» **What you should do**:
Nothing in the records may be left out or reworded; return them exactly.

» **Extracted information**:
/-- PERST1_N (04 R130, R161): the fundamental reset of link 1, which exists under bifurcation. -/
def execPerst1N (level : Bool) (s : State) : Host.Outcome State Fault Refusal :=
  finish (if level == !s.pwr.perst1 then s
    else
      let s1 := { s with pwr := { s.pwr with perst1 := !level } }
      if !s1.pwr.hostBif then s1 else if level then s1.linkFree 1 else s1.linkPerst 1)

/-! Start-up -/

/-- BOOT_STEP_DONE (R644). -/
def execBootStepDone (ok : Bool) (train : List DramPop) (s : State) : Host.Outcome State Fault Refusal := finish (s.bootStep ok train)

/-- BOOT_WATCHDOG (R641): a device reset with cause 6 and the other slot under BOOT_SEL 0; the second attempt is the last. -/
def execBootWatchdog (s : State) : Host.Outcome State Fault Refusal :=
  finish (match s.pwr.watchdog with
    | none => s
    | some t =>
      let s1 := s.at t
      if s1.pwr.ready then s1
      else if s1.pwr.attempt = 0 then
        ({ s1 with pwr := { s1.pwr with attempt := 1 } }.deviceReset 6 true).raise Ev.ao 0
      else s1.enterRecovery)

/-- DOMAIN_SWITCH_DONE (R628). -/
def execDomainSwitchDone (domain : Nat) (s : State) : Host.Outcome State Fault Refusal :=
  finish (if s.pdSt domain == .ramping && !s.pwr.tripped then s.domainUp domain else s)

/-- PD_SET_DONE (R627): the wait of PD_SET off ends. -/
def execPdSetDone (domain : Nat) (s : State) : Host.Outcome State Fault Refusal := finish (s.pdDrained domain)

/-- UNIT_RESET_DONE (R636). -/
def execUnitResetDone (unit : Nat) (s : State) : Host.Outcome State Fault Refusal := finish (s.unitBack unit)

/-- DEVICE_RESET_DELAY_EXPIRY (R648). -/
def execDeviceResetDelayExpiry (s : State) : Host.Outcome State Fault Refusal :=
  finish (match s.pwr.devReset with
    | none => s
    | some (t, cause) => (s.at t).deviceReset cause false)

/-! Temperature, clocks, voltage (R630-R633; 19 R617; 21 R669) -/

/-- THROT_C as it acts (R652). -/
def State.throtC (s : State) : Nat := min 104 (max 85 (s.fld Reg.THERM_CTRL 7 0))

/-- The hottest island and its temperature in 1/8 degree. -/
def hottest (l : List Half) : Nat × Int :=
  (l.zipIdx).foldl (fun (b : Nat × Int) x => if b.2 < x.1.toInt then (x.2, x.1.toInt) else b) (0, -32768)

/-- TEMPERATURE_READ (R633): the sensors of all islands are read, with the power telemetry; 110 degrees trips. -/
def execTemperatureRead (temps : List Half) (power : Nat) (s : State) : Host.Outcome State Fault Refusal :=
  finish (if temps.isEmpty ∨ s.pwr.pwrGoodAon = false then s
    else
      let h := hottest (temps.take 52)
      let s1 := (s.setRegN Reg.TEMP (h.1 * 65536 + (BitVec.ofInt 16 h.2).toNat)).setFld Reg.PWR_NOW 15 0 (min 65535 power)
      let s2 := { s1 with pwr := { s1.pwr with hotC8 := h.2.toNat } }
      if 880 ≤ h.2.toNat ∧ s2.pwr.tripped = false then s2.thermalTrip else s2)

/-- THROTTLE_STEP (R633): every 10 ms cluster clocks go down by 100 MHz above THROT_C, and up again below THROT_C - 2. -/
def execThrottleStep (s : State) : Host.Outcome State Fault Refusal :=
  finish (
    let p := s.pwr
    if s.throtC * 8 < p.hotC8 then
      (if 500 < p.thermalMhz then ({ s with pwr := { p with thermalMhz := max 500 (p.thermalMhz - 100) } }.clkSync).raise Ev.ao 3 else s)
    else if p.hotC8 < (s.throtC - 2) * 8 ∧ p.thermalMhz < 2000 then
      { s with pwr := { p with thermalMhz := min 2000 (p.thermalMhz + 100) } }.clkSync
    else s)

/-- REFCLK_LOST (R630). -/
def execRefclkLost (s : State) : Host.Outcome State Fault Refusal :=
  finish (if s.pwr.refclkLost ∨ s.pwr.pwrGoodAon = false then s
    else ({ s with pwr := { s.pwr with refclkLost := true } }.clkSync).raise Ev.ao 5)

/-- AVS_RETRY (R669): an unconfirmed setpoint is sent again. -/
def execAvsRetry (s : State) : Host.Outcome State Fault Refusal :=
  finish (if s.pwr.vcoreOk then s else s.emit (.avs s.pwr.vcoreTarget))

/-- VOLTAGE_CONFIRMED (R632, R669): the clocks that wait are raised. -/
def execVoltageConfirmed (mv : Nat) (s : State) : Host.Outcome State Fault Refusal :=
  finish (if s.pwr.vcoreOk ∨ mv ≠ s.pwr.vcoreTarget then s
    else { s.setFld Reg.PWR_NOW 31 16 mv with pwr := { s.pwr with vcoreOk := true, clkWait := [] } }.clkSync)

» **Solution for this task**:
/-- PERST1_N (04 R130, R161): the fundamental reset of link 1, which exists under bifurcation. -/
def execPerst1N (level : Bool) (s : State) : Host.Outcome State Fault Refusal :=
  finish (if level == !s.pwr.perst1 then s
    else
      let s1 := { s with pwr := { s.pwr with perst1 := !level } }
      if !s1.pwr.hostBif then s1 else if level then s1.linkFree 1 else s1.linkPerst 1)

/-! Start-up -/

/-- BOOT_STEP_DONE (R644). -/
def execBootStepDone (ok : Bool) (train : List DramPop) (s : State) : Host.Outcome State Fault Refusal := finish (s.bootStep ok train)

/-- BOOT_WATCHDOG (R641): a device reset with cause 6 and the other slot under BOOT_SEL 0; the second attempt is the last. -/
def execBootWatchdog (s : State) : Host.Outcome State Fault Refusal :=
  finish (match s.pwr.watchdog with
    | none => s
    | some t =>
      let s1 := s.at t
      if s1.pwr.ready then s1
      else if s1.pwr.attempt = 0 then
        ({ s1 with pwr := { s1.pwr with attempt := 1 } }.deviceReset 6 true).raise Ev.ao 0
      else s1.enterRecovery)

/-- DOMAIN_SWITCH_DONE (R628). -/
def execDomainSwitchDone (domain : Nat) (s : State) : Host.Outcome State Fault Refusal :=
  finish (if s.pdSt domain == .ramping && !s.pwr.tripped then s.domainUp domain else s)

/-- PD_SET_DONE (R627): the wait of PD_SET off ends. -/
def execPdSetDone (domain : Nat) (s : State) : Host.Outcome State Fault Refusal := finish (s.pdDrained domain)

/-- UNIT_RESET_DONE (R636). -/
def execUnitResetDone (unit : Nat) (s : State) : Host.Outcome State Fault Refusal := finish (s.unitBack unit)

/-- DEVICE_RESET_DELAY_EXPIRY (R648). -/
def execDeviceResetDelayExpiry (s : State) : Host.Outcome State Fault Refusal :=
  finish (match s.pwr.devReset with
    | none => s
    | some (t, cause) => (s.at t).deviceReset cause false)

/-! Temperature, clocks, voltage (R630-R633; 19 R617; 21 R669) -/

/-- THROT_C as it acts (R652). -/
def State.throtC (s : State) : Nat := min 104 (max 85 (s.fld Reg.THERM_CTRL 7 0))

/-- The hottest island and its temperature in 1/8 degree. -/
def hottest (l : List Half) : Nat × Int :=
  (l.zipIdx).foldl (fun (b : Nat × Int) x => if b.2 < x.1.toInt then (x.2, x.1.toInt) else b) (0, -32768)

/-- TEMPERATURE_READ (R633): the sensors of all islands are read, with the power telemetry; 110 degrees trips. -/
def execTemperatureRead (temps : List Half) (power : Nat) (s : State) : Host.Outcome State Fault Refusal :=
  finish (if temps.isEmpty ∨ s.pwr.pwrGoodAon = false then s
    else
      let h := hottest (temps.take 52)
      let s1 := (s.setRegN Reg.TEMP (h.1 * 65536 + (BitVec.ofInt 16 h.2).toNat)).setFld Reg.PWR_NOW 15 0 (min 65535 power)
      let s2 := { s1 with pwr := { s1.pwr with hotC8 := h.2.toNat } }
      if 880 ≤ h.2.toNat ∧ s2.pwr.tripped = false then s2.thermalTrip else s2)

/-- THROTTLE_STEP (R633): every 10 ms cluster clocks go down by 100 MHz above THROT_C, and up again below THROT_C - 2. -/
def execThrottleStep (s : State) : Host.Outcome State Fault Refusal :=
  finish (
    let p := s.pwr
    if s.throtC * 8 < p.hotC8 then
      (if 500 < p.thermalMhz then ({ s with pwr := { p with thermalMhz := max 500 (p.thermalMhz - 100) } }.clkSync).raise Ev.ao 3 else s)
    else if p.hotC8 < (s.throtC - 2) * 8 ∧ p.thermalMhz < 2000 then
      { s with pwr := { p with thermalMhz := min 2000 (p.thermalMhz + 100) } }.clkSync
    else s)

/-- REFCLK_LOST (R630). -/
def execRefclkLost (s : State) : Host.Outcome State Fault Refusal :=
  finish (if s.pwr.refclkLost ∨ s.pwr.pwrGoodAon = false then s
    else ({ s with pwr := { s.pwr with refclkLost := true } }.clkSync).raise Ev.ao 5)

/-- AVS_RETRY (R669): an unconfirmed setpoint is sent again. -/
def execAvsRetry (s : State) : Host.Outcome State Fault Refusal :=
  finish (if s.pwr.vcoreOk then s else s.emit (.avs s.pwr.vcoreTarget))

/-- VOLTAGE_CONFIRMED (R632, R669): the clocks that wait are raised. -/
def execVoltageConfirmed (mv : Nat) (s : State) : Host.Outcome State Fault Refusal :=
  finish (if s.pwr.vcoreOk ∨ mv ≠ s.pwr.vcoreTarget then s
    else { s.setFld Reg.PWR_NOW 31 16 mv with pwr := { s.pwr with vcoreOk := true, clkWait := [] } }.clkSync)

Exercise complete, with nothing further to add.